Installation will be don
CFLAGS=${CFLAGS:-"-O3 -g"}
CXXFLAGS=${CXXFLAGS:-"-O3 -g"}
BORINGSSL_PATH="${BASE}/boringssl"
+GO_VERSION=${GO_VERSION:-"1.26.2"}
+BORINGSSL_COMMIT=${BORINGSSL_COMMIT:-"c3ffc3300a9450cf8e396c7880be7c6cadc16a4a"}
+QUICHE_TAG=${QUICHE_TAG:-"0.28.0"}
+CURL_TAG=${CURL_TAG:-"curl-8_20_0"}
+NGHTTP3_TAG=${NGHTTP3_TAG:-"v1.15.0"}
+NGTCP2_TAG=${NGTCP2_TAG:-"v1.22.1"}
+NGHTTP2_TAG=${NGHTTP2_TAG:-"v1.69.0"}
if [ -e /etc/redhat-release ]; then
MAKE="gmake"
@@ -112,11 +119,9 @@ else
OS="linux"
fi
-go_version=1.26.2
-BORINGSSL_COMMIT=${BORINGSSL_COMMIT:-"c3ffc3300a9450cf8e396c7880be7c6cadc16a4a"}
-wget https://go.dev/dl/go${go_version}.${OS}-${ARCH}.tar.gz
-rm -rf ${BASE}/go && tar -C ${BASE} -xf go${go_version}.${OS}-${ARCH}.tar.gz
-rm go${go_version}.${OS}-${ARCH}.tar.gz
+wget https://go.dev/dl/go${GO_VERSION}.${OS}-${ARCH}.tar.gz
+rm -rf ${BASE}/go && tar -C ${BASE} -xf go${GO_VERSION}.${OS}-${ARCH}.tar.gz
+rm go${GO_VERSION}.${OS}-${ARCH}.tar.gz
GO_BINARY_PATH=${BASE}/go/bin/go
if [ ! -d boringssl ]; then
@@ -137,17 +142,31 @@ if [ $retVal -eq 1 ]; then
fi
set -e
+# Check compiler flags before passing them to CMake.
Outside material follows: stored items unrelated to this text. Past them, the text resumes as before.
/-- In a takeover, the sample whose duties load at the first valley at least 20 µs after the claim began, or a later one (R326). -/
def State.firstDrive (s : State) (l : AxisNo) : Bool :=
  let tc := s.tc l
  let i := s.ax[l].sch.index
  decide (s.twin.claimAt + 20000 ≤ s.ax[l].sch.inst + tc) &&
    (s.pn P.pwmUpdate l != 2 || (i + 1) % 2 == (5 * s.pn P.pwmPhase l / tc) % 2)

/-- The lane drives the winding with the loop: duties are written (R66, R139). -/
def State.drivesLoop (s : State) (l : AxisNo) : Bool :=
  let a := s.ax[l]
  a.en && !s.standby && a.fault == 0 && (!a.mir.take || s.firstDrive l) && (a.com.align.isSome || a.com.mode == CMode.sensored || a.com.mode == CMode.stepped ||
    a.com.mode == CMode.ifStart || a.com.mode == CMode.braking)

/-- One run of the current loop with its limits and the duty write (R53, R56). The sample that presets the integrators takes the nominal
period (R141). -/
def State.currentLoop (s : State) (l : AxisNo) (r : Refs) : State :=
  let s := s.enterCurrent l
  let (idr, iqr, px, ilim) := s.limitRefs l r
  let c := s.ax[l].cur
  let dt := if s.ax[l].cas.psC then s.tcQ l else s.ax[l].sch.dt
  let kp := s.pq P.curKp l
  let ki := s.pq P.curKi l
  let el := s.pq P.elecL l / 1000000
  let psi := s.pq P.elecPsi l / 1000
  let dec : Q := if s.pn P.curDec l = 1 ∧ !r.plain then 1 else 0
  let ed := idr - c.id
  let eq := iqr - c.iq
  let vd0 := kp * ed + c.intD - dec * (c.we * el * c.iq)
  let vq0 := kp * eq + c.intQ + dec * (c.we * (el * c.id + psi))
  let mv := s.pq P.curMmax l * c.vdc
  let vlim := decide (mv * mv / 3 < vd0 * vd0 + vq0 * vq0)
  let lim := mv / sqrtQ 3
  let vd := if vlim then clampQ vd0 (-lim) lim else vd0
  let vq := if vlim then sgn vq0 * sqrtQ (lim * lim - vd * vd) else vq0
  let fd := vlim && decide (|vd| < |vd0|) && sameSign ed vd0
  let fq := vlim && decide (|vq| < |vq0|) && sameSign eq vq0
  let th := c.theta + toRev (c.we * s.pq P.curDelay l * s.tcQ l)
  let cmp := s.compares l vd vq th c.vdc
  let fw := !r.mode && decide (0 < s.advance l c.we)
  let emf := sqrtQ ((vd - s.pq P.elecR l * c.id + c.we * el * c.iq) ^ 2 + (vq - s.pq P.elecR l * c.iq - c.we * el * c.id) ^ 2)
  let drive := s.drivesLoop l
  let glim := s.ov1Acts (pairOf l)
  s.modAx l fun a =>
    let chk := a.com.mode == CMode.ifStart && a.com.phase == IfPhase.check
    { a with
      cur := { a.cur with idRef := idr, iqRef := iqr, vd := vd, vq := vq, ilim := ilim, vlim := vlim, fw := fw,
                          limSince := a.cur.limSince || ilim || vlim || glim, reqMax := if s.arb.lastAt ≤ a.sch.inst then max a.cur.reqMax px else a.cur.reqMax,
                          intD := if fd then a.cur.intD else a.cur.intD + ki * ed * dt,
                          intQ := if fq then a.cur.intQ else a.cur.intQ + ki * eq * dt }
      com := { a.com with emfSum := if chk then a.com.emfSum + emf else a.com.emfSum, emfN := if chk then a.com.emfN + 1 else a.com.emfN }
      pwm := if drive then { a.pwm with next := a.pwm.next ++ [⟨a.sch.written, a.sch.point + 1, cmp⟩] } else a.pwm }

/-! ## Motor-model check -/

/-- The compare values in force over an interval of local time, weighted by time, from the load points newest first (R57, log entry 43). -/
def appliedOver (t0 : Ns) : Ns → List (Ns × Vector Nat 3) → Fin 3 → Q
  | _, [], _ => 0
  | t1, (t, v) :: r, i =>
    if t1 ≤ t then appliedOver t0 t1 r i
    else if t ≤ t0 then (v[i] : Q) * (t1 - t0 : Nat)
    else (v[i] : Q) * (t1 - t : Nat) + appliedOver t0 t r i

/-- The mean compare value of a phase over the interval of the present sample. -/
def State.applied (s : State) (l : AxisNo) (i : Fin 3) : Q :=
  let a := s.ax[l]
  let t1 := a.sch.inst
  let d : Nat := (a.sch.dt * 1000000000).floor.toNat
  if d = 0 then (a.pwm.cmp[i] : Q) else appliedOver (t1 - d) t1 a.pwm.loads i / d

/-- The residual of R57, A. -/
def State.residual (s : State) (l : AxisNo) : Q :=
  let a := s.ax[l]
  let c := a.cur
  let n : Q := 32 * s.pn P.pwmHalf l
  let v := fun (i : Fin 3) => s.applied l i / n * c.vdcPrev
  let (vd, vq) := park (clarke (v 0) (v 1) (v 2)) c.thetaPrev
  let el := s.pq P.elecL l / 1000000
  let r := s.pq P.elecR l
  let psi := s.pq P.elecPsi l / 1000
  let dt := a.sch.dt
  let w := c.wePrev
  let dh := c.idPrev + dt / el * (vd - r * c.idPrev + w * el * c.iqPrev)
  let qh := c.iqPrev + dt / el * (vq - r * c.iqPrev - w * el * c.idPrev - w * psi)
  let (d, q) := park (clarke c.iu c.iv c.iw) (c.thetaPrev + toRev (w * dt))
  sqrtQ ((d - dh) ^ 2 + (q - qh) ^ 2)

/-- The model check of a sample: it counts against its thresholds, from sup.settle samples after a gate enable or a change of mode on
(R57, R58, R60). -/
def State.modelCheck (s : State) (l : AxisNo) : State :=
  let a := s.ax[l]
  if !a.pwm.gates then s
  else if a.cur.settled < s.pn P.supSettle l then s.modCur l fun c => { c with settled := c.settled + 1 }
  else
    let r := s.residual l
    let warn := if s.pq P.supRes1 l < r then a.cur.warn + 1 else a.cur.warn - 1
    let bad := decide (s.pq P.supRes2 l < r)
    s.modCur l fun c =>
      { c with resid := r, warn := warn, res1 := c.res1 && decide (warn ≠ 0),
               fail := if bad then c.fail + 1 else 0, failRep := c.failRep && bad }

/-- The warning count has reached sup.n1 (R58). -/
def State.modelResid (s : State) (l : AxisNo) : State :=
  let c := s.ax[l].cur
  if c.res1 ∨ c.warn < s.pn P.supN1 l then s
  else (s.modCur l fun c => { c with res1 := true }).raise 0x7001 .amber (some l) [toFix 16 c.resid]

/-- MODEL_RESIDUAL (R58). -/
def execModelResidual (l : AxisNo) (now : Ns) (s : State) : Out := .next ((s.at now).modelResid l)

/-- The failure count has reached sup.n2: a sensor loss in sensored commutation, a fault without the sensor (R58, R59). -/
def State.modelFailed (s : State) (l : AxisNo) : State :=
  let a := s.ax[l]
  if a.cur.failRep ∨ a.cur.fail < s.pn P.supN2 l then s
  else
    let s := (s.modCur l fun c => { c with modelf := true, failRep := true }).raise 0x7002 .crimson (some l) [toFix 16 a.cur.resid]
    if a.com.mode = .sensored then s.noteLoss l 7 true else if a.com.mode = .off then s else s.axisFault l 2

/-- MODEL_IMPLAUSIBLE (R58, R59). -/
def execModelImplausible (l : AxisNo) (now : Ns) (s : State) : Out := .next ((s.at now).modelFailed l)

/-! ## Attached program (R190, R191) -/

/-- The tick that le.attach selects is carried. -/
def State.attachDue (s : State) (l : AxisNo) (sp ps : Bool) : Bool :=
  let m := s.pn P.leAttach l
  m = 1 || (m = 2 && sp) || (m = 3 && ps)
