-- ==== Sys2Proof/Machine/Novmi.lean ====
section
/-!
DEFINITION. The Novmi envelope: forming a message, the checks of a received one, the connection states and their safe defaults
(R272 to R276, R278, R392, R393).
-/

namespace Sys2Proof.Machine

/-! ## Forming -/

/-- A message: CID, SEQ, TS, payload and safety CRC (R272). -/
def nvMsg (cid : Nat) (seq : BitVec 16) (ts : Word) (pl : List Word) : List Byte :=
  let b := bytesOf (((BitVec.ofNat 16 cid).setWidth 32 ||| (seq.setWidth 32 <<< 16)) :: ts :: pl)
  b ++ wordBytes (crcNovmi b)

/-- The next message of a produced connection: SEQ rises by one for each new message (R273). -/
def TxConn.next (t : TxConn) (cid : Nat) (ts : Word) (pl : List Word) : TxConn :=
  { seq := t.seq + 1, msg := nvMsg cid t.seq ts pl }

/-! ## Checking -/

/-- How the checks of R274 end for a message matched to its connection. -/
inductive NvRes where
  | crc | time | dup | seq | ok
  deriving DecidableEq, Repr

/-- The connection ID, the SEQ and the payload of a message. -/
def nvCid (bs : List Byte) : Nat := ((wordsOf (bs.take 4)).getD 0 0).toNat % 65536
/-- SEQ. -/
def nvSeq (bs : List Byte) : BitVec 16 := ((wordsOf (bs.take 4)).getD 0 0 >>> 16).setWidth 16
/-- PAYLOAD. -/
def nvPay (bs : List Byte) : List Word := ((wordsOf bs).drop 2).take ((wordsOf bs).length - 3)

/-- Checks 1, 2, 4, 5 and 6 of R274 at a receive time in µs; `skip` leaves check 6 out (R275). -/
def nvJudge (len gap age skew : Nat) (skip : Bool) (last : BitVec 16) (rx : Word) (bs : List Byte) : NvRes :=
  let ws := wordsOf bs
  let d := (rx - ws.getD 1 0).toInt
  let delta := (nvSeq bs - last).toNat
  if bs.length ≠ 12 + 4 * len then .crc
  else if crcNovmi (bs.take (8 + 4 * len)) ≠ ws.getD (2 + len) 0 then .crc
  else if (age : Int) < d ∨ (skew : Int) < -d then .time
  else if skip then .ok
  else if delta = 0 then .dup
  else if delta ≤ 1 + gap then .ok
  else .seq

/-- What the checks leave in a connection (R274, R275). A message that fails check 6 in succession to one that did makes the
next skip that check. -/
def Conn.note (c : Conn) (r : NvRes) (bs : List Byte) (now : Ns) : Conn :=
  match r with
  | .ok =>
    { c with seq := nvSeq bs, skip := false, bad := none, run := c.run + 1, payload := nvPay bs, at_ := now, got := true, subN := 0 }
  | .dup => c
  | .seq => { c with run := 0, bad := some (nvSeq bs), skip := c.skip || (match c.bad with | some p => p + 1 == nvSeq bs | none => false) }
  | _ => { c with run := 0, bad := none }

/-- The place of the error counter of a failure (R507). -/
def NvRes.counter : NvRes → Option Nat
  | .crc => some 0
  | .time => some 2
  | .seq => some 3
  | _ => none

/-- A connection's error counted (R274). -/
def State.countNv (s : State) (base : Nat) (r : NvRes) : State :=
  match r.counter with | some k => s.bump (base + k) | none => s

/-- Fields of nv.cfgc (R278). -/
def State.nvLen (s : State) (c : Fin 16) : Nat := (s.pn P.nvCfg 0 c >>> 18) % 16
/-- DEFK. -/
def State.nvDefk (s : State) (c : Fin 16) : Nat := (s.pn P.nvCfg 0 c >>> 16) % 4
/-- NREC. -/
def State.nvNrec (s : State) (c : Fin 16) : Nat := (s.pn P.nvCfg 0 c >>> 12) % 16
/-- NSUB. -/
def State.nvNsub (s : State) (c : Fin 16) : Nat := (s.pn P.nvCfg 0 c >>> 8) % 16
/-- GAP. -/
def State.nvGap (s : State) (c : Fin 16) : Nat := s.pn P.nvCfg 0 c % 4

/-- A receive connection changed. -/
def State.modConn (s : State) (c : Fin 16) (f : Conn → Conn) : State := s.modNov fun n => { n with rx := vmod n.rx c f }

/-- The receive connection of an ID (R393). -/
def State.connOf (s : State) (cid : Nat) : Option (Fin 16) :=
  if cid = 0 then none else (fins 16).find? fun c => s.pn P.nvCid 0 c = cid

/-- The change of state that an accepted message brings (R276). -/
def State.nvAccepted (s : State) (c : Fin 16) : State :=
  let x := s.nov.rx[c]
  let up := fun (s : State) => s.modConn c fun x => { x with st := .valid }
  match x.st with
  | .valid => s
  | .subst => (up s).raise 0xA012 .grey none [BitVec.ofNat 32 c.val]
  | .init => if s.nvNrec c ≤ x.run then up s else s
  | .default => if s.nvNrec c ≤ x.run then (up s).raise 0xA012 .grey none [BitVec.ofNat 32 c.val] else s

/-- A message matched to a receive connection is checked (R274 to R276). -/
def State.nvReceive (s : State) (c : Fin 16) (bs : List Byte) : State :=
  let x := s.nov.rx[c]
  let r := nvJudge (s.nvLen c) (s.nvGap c) (s.pn P.nvAge 0 c) (s.pn P.nvSkew 0 c) x.skip x.seq s.gtUs bs
  let s := (s.modConn c fun x => x.note r bs s.clk.lclk).countNv (0xAF40 + 4 * c.val) r
  if r = .ok then s.nvAccepted c else s

/-- A message from CAN or Ethernet: matched by its CID, or counted as a masquerade on its network (R393). -/
def State.nvNetwork (s : State) (net : Nat) (bs : List Byte) (padded : Bool) : State :=
  match s.connOf (nvCid bs) with
  | none => s.bump (0xAFA0 + net)
  | some c =>
    let n := 12 + 4 * s.nvLen c
    if padded ∧ n ≤ bs.length ∧ (bs.drop n).all (· = 0) then s.nvReceive c (bs.take n) else s.nvReceive c bs

/-- The publication message of a lane: blocks 0 to 2; the ID is check 3, after the length and the CRC (R31, R274, R355). -/
def State.pubReceive (s : State) (i : LaneNo) (blk : Fin 3) (bs : List Byte) : State :=
  let x := s.nov.pub[i]
  let r := nvJudge (if blk = 1 then 12 else 9) 3 1500 5 x.skip x.seq s.gtUs bs
  if r ≠ .crc ∧ nvCid bs ≠ s.pn P.nvPubcid + i.val then s.bump (0xAF81 + 4 * i.val)
  else
    let s := (s.modNov fun n => { n with pub := vmod n.pub i fun x => x.note r bs s.clk.lclk }).countNv (0xAF80 + 4 * i.val) r
    if r = .ok then
      s.modNov fun n => { n with pubIn := vmod n.pubIn i fun p =>
        if blk = 0 then { p with b0 := some (nvPay bs) } else if blk = 1 then { p with b1 := some (nvPay bs) }
        else { p with b2 := some (nvPay bs) } }
    else s

/-! ## Deadlines and payloads -/

/-- The deadline of a connection: VALID to SUBST or DEFAULT, SUBST to DEFAULT (R276). -/
def State.nvDeadline (s : State) (c : Fin 16) : State :=
  let x := s.nov.rx[c]
  let drop := fun (s : State) =>
    (s.modConn c fun x => { x with st := .default, run := 0 }).raise 0xA011 .crimson none [BitVec.ofNat 32 c.val]
  match x.st with
  | .valid =>
    if s.since x.at_ (us (s.pn P.nvDl 0 c)) then
      if s.nvNsub c = 0 then drop s
      else (s.modConn c fun x => { x with st := .subst, subN := 0, run := 0 }).raise 0xA010 .amber none [BitVec.ofNat 32 c.val]
    else s
  | .subst => if s.nvNsub c ≤ x.subN then drop s else s
  | _ => s

/-- NOVMI_DEADLINE (R276). -/
def execNovmiDeadline (c : Fin 16) (now : Ns) (s : State) : Out := .next ((s.at now).nvDeadline c)

/-- The deadline checks of a vehicle-cycle start; a cycle in SUBST counts (R276). -/
def State.nvCycle (s : State) : State :=
  forFin 16 (fun c s =>
    let was := s.nov.rx[c].st
    let s := s.modConn c fun x => { x with subN := if was = .subst then x.subN + 1 else x.subN, got := false }
    s.nvDeadline c) s

/-- The payload in use: the last accepted one, or the safe default of DEFK (R276). -/
def State.nvPayload (s : State) (c : Fin 16) : List Word :=
  let x := s.nov.rx[c]
  if x.st = .valid ∨ x.st = .subst then x.payload
  else if s.nvDefk c = 0 then (if x.payload.isEmpty then Config.noPayload c else x.payload)
  else
    let z := List.replicate (s.nvLen c) (0 : Word)
    if s.nvDefk c = 1 then z else if z.isEmpty then z else s.pw P.nvDval 0 c :: z.drop 1

/-- The payload in use of the connection a function parameter names, none without one. -/
def State.payloadOf (s : State) (cid : Nat) : Option (List Word) := (s.connOf cid).map s.nvPayload

/-- The connection a function parameter names delivers valid messages: it is in VALID (R251, R276). -/
def State.validConn (s : State) (cid : Nat) : Bool :=
  match s.connOf cid with | some c => s.nov.rx[c].st == NvState.valid | none => false

/-- The connection a function parameter names delivers valid messages, or substitutes for them. -/
def State.live (s : State) (cid : Nat) : Bool :=
  match s.connOf cid with
  | some c => s.nov.rx[c].st == NvState.valid || s.nov.rx[c].st == NvState.subst
  | none => false

end Sys2Proof.Machine
end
GCC errors on some
+# Clang-only -Wno-error flags, including -Wno-error=character-conversion.
+compiler_supports_flag() {
+ local compiler=$1
+ local flag=$2
+
+ echo '' | "${compiler}" "${flag}" -x c++ -c -o /dev/null - >/dev/null 2>&1
+}
+
# Note: -Wdangling-pointer=0
# We may have some issues with latest GCC compilers, so disabling
-Wdangling-pointer=
# Note: -UBORINGSSL_HAVE_LIBUNWIND
# Disable related libunwind test builds, there are some version number issues
# with this pkg in Ubuntu 20.04, so disable this to make sure it builds.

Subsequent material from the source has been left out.